Potential of Stem Cell-Derived Motor Neurons for Modeling Amyotrophic Lateral Sclerosis (ALS)

Abstract

The human motor system comprises the same basic functional and anatomic categories that have been described in vertebrate model systems. However, almost all of the genetic and molecular information about the development of the motor system and motor neuron subtypes is based on studies in animal models, since human motor neurons have been available only in postmortem samples. With the establishment of human embryonic stem (hES) cells as a research tool, and the demonstration that they could be directed to differentiate into spinal motor neurons, this inaccessibility has changed. Spinal motor neurons are the target of several diseases. As one key example, the progressive paralysis and ultimate death of patients with amyotrophic lateral sclerosis (ALS) reflect changes in motor neuron excitability, selective degeneration of nerve-muscle contacts and finally cell death of vulnerable motor neurons. However, the mechanisms of selective motor neuron degeneration are not well understood and there are no effective therapies. The derivation of induced pluripotent stem (iPS) cells from ALS patients allows human motor neurons and other disease-relevant cell types with the same genetic make-up as the patient to be generated in large numbers.
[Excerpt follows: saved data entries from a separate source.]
-- ==== Sys2Proof/Laws/Run.lean ====
section
/-!
SUPPORT. Runs of pseudocode: sequencing, faults, the outcome of an instruction, and the engine's accesses.
-/
namespace Sys2Proof.Machine

@[simp] theorem run_bind_ok {α β : Type} (a : α) (f : α → Run β) : ((Except.ok a : Run α) >>= f) = f a := rfl
@[simp] theorem run_bind_error {α β : Type} (h : Halt) (f : α → Run β) :
    ((Except.error h : Run α) >>= f) = .error h := rfl
@[simp] theorem run_pure {α : Type} (a : α) : (pure a : Run α) = .ok a := rfl
@[simp] theorem raise_bind {α β : Type} (e : ErrCode) (info : Word) (s : State) (f : α → Run β) :
    ((raise e info s : Run α) >>= f) = raise e info s := rfl

/-- A run in two parts comes to its end when both parts do. -/
theorem run_bind_eq_ok {α β : Type} {x : Run α} {f : α → Run β} {b : β} :
    (x >>= f) = .ok b ↔ ∃ a, x = .ok a ∧ f a = .ok b := by
  cases x <;> simp

/-- A run in two parts halts when the first part does, or the first ends and the second halts. -/
theorem run_bind_eq_error {α β : Type} {x : Run α} {f : α → Run β} {h : Halt} :
    (x >>= f) = .error h ↔ x = .error h ∨ ∃ a, x = .ok a ∧ f a = .error h := by
  cases x <;> simp

@[simp] theorem outcome_ok (s : State) : Run.outcome (.ok s) = .next s := rfl
@[simp] theorem outcome_raise (e : ErrCode) (info : Word) (s : State) :
    Run.outcome (raise e info s) = .next (takeFault e info s) := rfl

/-- An instruction answers a next state exactly when its pseudocode ends, or a fault of the block ends it. -/
theorem outcome_eq_next {r : Run State} {t : State} :
    r.outcome = .next t ↔ r = .ok t ∨ r = .error (.ended t) := by
  rcases r with (_ | _ | _) | _ <;> simp [Run.outcome]

/-! ## The engine's accesses -/

theorem memRead_ok {s : State} {a : Nat} (h1 : a < s.inLen.toNat) (h2 : s.inLen.toNat ≤ s.params.inMax) :
    memRead s a = .ok (s.inByte a) := if_pos ⟨h1, by omega⟩

/-- MemRead answers INBUF[a] and only for an index below IN_LEN and IN_MAX (20_memory.md R76). -/
theorem memRead_eq_ok {s : State} {a : Nat} {b : Byte} :
    memRead s a = .ok b ↔ (a < s.inLen.toNat ∧ a < s.params.inMax) ∧ s.inByte a = b := by
  unfold memRead; split <;> simp_all

theorem memRead_eq_error {s : State} {a : Nat} {h : Halt} (e : memRead s a = .error h) : h = .fault (.readOutsideInput a) := by
  unfold memRead at e; split at e <;> simp_all

theorem memReadWord_ok {s : State} {a : Nat} (h1 : a + 4 ≤ s.inLen.toNat) (h2 : s.inLen.toNat ≤ s.params.inMax) :
    memReadWord s a = .ok (be32 (s.inByte a) (s.inByte (a + 1)) (s.inByte (a + 2)) (s.inByte (a + 3))) := by
  unfold memReadWord
  rw [memRead_ok (by omega) h2, memRead_ok (by omega) h2, memRead_ok (by omega) h2, memRead_ok (by omega) h2]
  rfl

theorem memReadWord_eq_error {s : State} {a : Nat} {h : Halt} (e : memReadWord s a = .error h) :
    ∃ k, h = .fault (.readOutsideInput k) := by
  simp only [memReadWord, run_bind_eq_error, run_pure] at e
  rcases e with e | ⟨_, _, e | ⟨_, _, e | ⟨_, _, e | ⟨_, _, e⟩⟩⟩⟩
  · exact ⟨_, memRead_eq_error e⟩
  · exact ⟨_, memRead_eq_error e⟩
  · exact ⟨_, memRead_eq_error e⟩
  · exact ⟨_, memRead_eq_error e⟩
  · exact absurd e (by simp)

theorem memWrite_ok {s : State} {a : Nat} {bs : List Byte} (h : a + bs.length ≤ s.params.outMax) :
    memWrite a bs s = .ok { s with outbuf := Memory.writeBytes s.outbuf a bs } := if_pos h

/-- MemWrite writes OUTBUF at `a` onward and nothing else, and only inside OUT_MAX (R76). -/
theorem memWrite_eq_ok {s t : State} {a : Nat} {bs : List Byte} :
    memWrite a bs s = .ok t ↔ a + bs.length ≤ s.params.outMax ∧ { s with outbuf := Memory.writeBytes s.outbuf a bs } = t := by
  unfold memWrite; split <;> simp_all

theorem memWrite_eq_error {s : State} {a : Nat} {bs : List Byte} {h : Halt} (e : memWrite a bs s = .error h) :
    s.params.outMax < a + bs.length ∧ h = .fault (.writeOutsideOutput a) := by
  unfold memWrite at e; split at e <;> simp_all

end Sys2Proof.Machine
end

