-- ==== Sys2Proof/Laws/Queue.lean ====
section
/-!
SUPPORT. The priority queue: its key orders all entries, pushing keeps the set and its order, popping takes the least.
-/
namespace Sys2Proof.Machine

/-! ## The key -/

theorem keyBefore_iff {a b : Entry} :
    keyBefore a b = true ↔
      a.weight.toNat < b.weight.toNat ∨ (a.weight = b.weight ∧ a.node.toNat < b.node.toNat) := by
  simp [keyBefore]

theorem keyBefore_trans {a b c : Entry} (h1 : keyBefore a b = true) (h2 : keyBefore b c = true) : keyBefore a c = true := by
  rw [keyBefore_iff] at *
  rcases h1 with h1 | ⟨e1, h1⟩ <;> rcases h2 with h2 | ⟨e2, h2⟩
  · exact .inl (by omega)
  · exact .inl (by rw [← e2]; exact h1)
  · exact .inl (by rw [e1]; exact h2)
  · exact .inr ⟨e1.trans e2, by omega⟩

theorem keyBefore_irrefl (a : Entry) : keyBefore a a = false := by
  simp [keyBefore]

theorem keyBefore_total {a b : Entry} (h : a ≠ b) : keyBefore a b = true ∨ keyBefore b a = true := by
  simp only [keyBefore_iff]
  rcases lt_trichotomy a.weight.toNat b.weight.toNat with hw | hw | hw
  · exact .inl (.inl hw)
  · have hw' : a.weight = b.weight := BitVec.eq_of_toNat_eq hw
    rcases lt_trichotomy a.node.toNat b.node.toNat with hn | hn | hn
    · exact .inl (.inr ⟨hw', hn⟩)
    · exact absurd (by cases a; cases b; simp_all [BitVec.toNat_inj]) h
    · exact .inr (.inr ⟨hw'.symm, hn⟩)
  · exact .inr (.inl hw)

theorem keyBefore_asymm {a b : Entry} (h : keyBefore a b = true) : keyBefore b a = false := by
  by_contra hc
  have := keyBefore_trans h (by simpa using hc)
  rw [keyBefore_irrefl] at this
  exact absurd this (by simp)

/-- A lesser key has no greater weight. -/
theorem weight_le_of_keyBefore {a b : Entry} (h : keyBefore a b = true) : a.weight.toNat ≤ b.weight.toNat := by
  rcases keyBefore_iff.1 h with h | ⟨e, _⟩
  · omega
  · rw [e]

/-! ## The least entry -/

theorem leastEntry_eq_none {q : List Entry} : leastEntry q = none ↔ q = [] := by
  cases q with
  | nil => simp [leastEntry]
  | cons e es => simp only [leastEntry]; split <;> (try split) <;> simp

/-- The entry PQ_POP_MIN takes is in the queue, and its key is below every other's. -/
theorem leastEntry_spec {q : List Entry} {e : Entry} (h : leastEntry q = some e) :
    e ∈ q ∧ ∀ x ∈ q, x ≠ e → keyBefore e x = true := by
  induction q generalizing e with
  | nil => simp [leastEntry] at h
  | cons y ys ih =>
    simp only [leastEntry] at h
    split at h
    · rename_i hn
      rw [leastEntry_eq_none] at hn
      subst hn; simp_all
    · rename_i m hm
      obtain ⟨hmem, hle⟩ := ih hm
      split at h
      · rename_i hb
        obtain rfl := Option.some.inj h
        refine ⟨List.mem_cons_self, fun x hx hne => ?_⟩
        rcases List.mem_cons.1 hx with rfl | hx
        · exact absurd rfl hne
        · by_cases hxm : x = m
          · subst hxm; exact hb
          · exact keyBefore_trans hb (hle x hx hxm)
      · rename_i hb
        obtain rfl := Option.some.inj h
        refine ⟨List.mem_cons_of_mem _ hmem, fun x hx hne => ?_⟩
        rcases List.mem_cons.1 hx with rfl | hx
        · rcases keyBefore_total hne with h' | h'
          · exact absurd h' (by simpa using hb)
          · exact h'
        · exact hle x hx hne

/-! ## Insertion -/

theorem insertEntry_perm (e : Entry) (q : List Entry) : (insertEntry e q).Perm (e :: q) := by
  induction q with
  | nil => exact .refl _
  | cons x xs ih =>
    simp only [insertEntry]
    split
    · exact .refl _
    · exact ((List.Perm.cons x ih).trans (List.Perm.swap e x xs))

@[simp] theorem insertEntry_length (e : Entry) (q : List Entry) : (insertEntry e q).length = q.length + 1 := by
  simpa using (insertEntry_perm e q).length_eq

@[simp] theorem mem_insertEntry {e x : Entry} {q : List Entry} : x ∈ insertEntry e q ↔ x = e ∨ x ∈ q := by
  simpa using (insertEntry_perm e q).mem_iff (a := x)

/-- A queue in rising order of the key stays so when an entry it does not hold is added. -/
theorem insertEntry_sorted {e : Entry} {q : List Entry} (hq : q.Pairwise fun a b => keyBefore a b = true) (he : e ∉ q) :
    (insertEntry e q).Pairwise fun a b => keyBefore a b = true := by
  induction q with
  | nil => simp [insertEntry]
  | cons x xs ih =>
    rw [List.pairwise_cons] at hq
    simp only [List.mem_cons, not_or] at he
    simp only [insertEntry]
    split
    · rename_i hb
      refine List.pairwise_cons.2 ⟨fun y hy => ?_, List.pairwise_cons.2 hq⟩
      rcases List.mem_cons.1 hy with rfl | hy
      · exact hb
      · exact keyBefore_trans hb (hq.1 y hy)
    · rename_i hb
      refine List.pairwise_cons.2 ⟨fun y hy => ?_, ih hq.2 he.2⟩
      rcases mem_insertEntry.1 hy with rfl | hy
      · exact (keyBefore_total he.1).resolve_left hb
      · exact hq.1 y hy

/-! ## PQ_PUSH and PQ_POP_MIN -/

/-- PQ_PUSH, all it can do: the two refusals of U19, or the entry added and the caller's number restored. -/
theorem pqPush_eq (s : State) :
    pqPush s =
      if s.pushNode ∈ s.pq.map Entry.node then .error (.refused (.pushQueuedNode s.pushNode))
      else if 256 ≤ s.pqCount then .error (.refused .pushFullQueue)
      else .ok { s with
        pq := insertEntry { weight := s.pushWeight, node := s.pushNode } s.pq
        phase := s.callerPhase } := by
  have h : (s.pq.any fun e => e.node == s.pushNode) = decide (s.pushNode ∈ s.pq.map Entry.node) := by
    rw [Bool.eq_iff_iff]; simp
  unfold pqPush
  simp only [setPhase_pq, setPhase_pushNode, h, decide_eq_true_eq, State.pqCount]
  rfl

theorem pqPush_ok {s : State} (h1 : s.pushNode ∉ s.pq.map Entry.node) (h2 : s.pqCount < 256) :
    pqPush s = .ok { s with
      pq := insertEntry { weight := s.pushWeight, node := s.pushNode } s.pq
      phase := s.callerPhase } := by
  rw [pqPush_eq, if_neg h1, if_neg (by omega)]

/-- PQ_POP_MIN, all it can do. -/
theorem pqPopMin_eq (s : State) :
    pqPopMin s =
      match leastEntry s.pq with
      | none => raise .emptyQueue 0#32 (setPhase 0x3#4 s)
      | some e => .ok { s with pq := s.pq.erase e, popWeight := e.weight, popNode := e.node, phase := s.callerPhase } := by
  unfold pqPopMin
  simp only [setPhase_pq]
  cases leastEntry s.pq <;> rfl

/-- `call PQ_PUSH(n, w)` in a caller: the caller's number is back at the end (30_encoding.md R105). -/
theorem callPush_ok {s : State} {n : NodeIx} {w : Weight} (h1 : n ∉ s.pq.map Entry.node) (h2 : s.pqCount < 256) :
    callPush n w s = .ok { s with
      pushNode := n
      pushWeight := w
      callerPhase := s.phase
      pq := insertEntry { weight := w, node := n } s.pq } := by
  unfold callPush
  rw [pqPush_ok (by simpa using h1) (by simpa [State.pqCount] using h2)]

/-- `call PQ_POP_MIN()` in a caller, the queue not empty. -/
theorem callPopMin_ok {s : State} {e : Entry} (h : leastEntry s.pq = some e) :
    callPopMin s = .ok { s with
      callerPhase := s.phase
      pq := s.pq.erase e
      popWeight := e.weight
      popNode := e.node } := by
  unfold callPopMin
  rw [pqPopMin_eq]
  simp only [h]

end Sys2Proof.Machine
end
However, before they can be reliably used for mechanistic studies or to establish ALS-relevant screens, they need to be validated as a tool. In this article, we discuss salient aspects of human development and neurodegeneration and consider how they can inform our design of appropriate cell models. In addition, we review our recent data suggesting that human iPS cell-derived motor neurons constitute a robust basis for disease modeling and we discuss some of the technological challenges that nevertheless remain to be addressed.